* **PROMPT**: Work out how many lines in the listing below include the word "fuel"; answer with the number alone.

* **RECORDS FOR THE TASK**:
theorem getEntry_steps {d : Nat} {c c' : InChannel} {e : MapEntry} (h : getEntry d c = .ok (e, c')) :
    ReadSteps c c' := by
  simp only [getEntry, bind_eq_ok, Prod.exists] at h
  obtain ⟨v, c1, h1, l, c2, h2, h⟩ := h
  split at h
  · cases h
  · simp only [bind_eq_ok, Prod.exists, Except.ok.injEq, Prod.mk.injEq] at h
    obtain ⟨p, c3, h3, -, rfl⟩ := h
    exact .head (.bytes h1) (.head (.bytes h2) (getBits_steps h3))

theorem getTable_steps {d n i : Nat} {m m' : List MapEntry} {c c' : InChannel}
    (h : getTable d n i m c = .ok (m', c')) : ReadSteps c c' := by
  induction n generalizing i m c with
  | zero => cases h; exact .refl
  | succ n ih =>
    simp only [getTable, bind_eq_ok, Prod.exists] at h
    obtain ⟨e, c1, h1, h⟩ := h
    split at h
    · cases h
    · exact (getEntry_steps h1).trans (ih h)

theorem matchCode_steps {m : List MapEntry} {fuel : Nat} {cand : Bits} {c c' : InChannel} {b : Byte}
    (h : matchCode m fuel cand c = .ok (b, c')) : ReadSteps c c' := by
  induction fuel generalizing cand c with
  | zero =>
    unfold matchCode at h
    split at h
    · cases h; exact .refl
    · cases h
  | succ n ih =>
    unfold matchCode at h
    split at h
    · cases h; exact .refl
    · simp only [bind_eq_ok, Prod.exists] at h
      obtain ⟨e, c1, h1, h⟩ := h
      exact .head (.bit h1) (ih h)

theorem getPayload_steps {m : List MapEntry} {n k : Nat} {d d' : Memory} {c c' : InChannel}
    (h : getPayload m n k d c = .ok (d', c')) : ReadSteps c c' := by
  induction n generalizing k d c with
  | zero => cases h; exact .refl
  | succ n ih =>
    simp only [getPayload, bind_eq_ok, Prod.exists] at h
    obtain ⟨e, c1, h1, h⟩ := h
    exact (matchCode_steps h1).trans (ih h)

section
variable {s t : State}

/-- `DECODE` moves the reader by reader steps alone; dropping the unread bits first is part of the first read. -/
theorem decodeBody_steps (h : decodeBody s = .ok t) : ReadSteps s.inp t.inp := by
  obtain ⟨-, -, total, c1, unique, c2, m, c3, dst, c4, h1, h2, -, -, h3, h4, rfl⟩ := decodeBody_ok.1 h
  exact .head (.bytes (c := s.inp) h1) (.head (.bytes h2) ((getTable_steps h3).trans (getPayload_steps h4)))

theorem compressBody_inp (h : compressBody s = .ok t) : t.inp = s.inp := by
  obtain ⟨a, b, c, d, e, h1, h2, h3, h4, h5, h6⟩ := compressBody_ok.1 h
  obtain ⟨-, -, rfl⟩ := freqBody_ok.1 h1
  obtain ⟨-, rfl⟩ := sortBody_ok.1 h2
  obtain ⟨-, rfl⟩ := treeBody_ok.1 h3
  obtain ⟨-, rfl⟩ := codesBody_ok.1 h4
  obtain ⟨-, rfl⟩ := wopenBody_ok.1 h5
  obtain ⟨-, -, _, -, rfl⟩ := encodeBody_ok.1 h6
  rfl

* **YOUR RESPONSE**: 3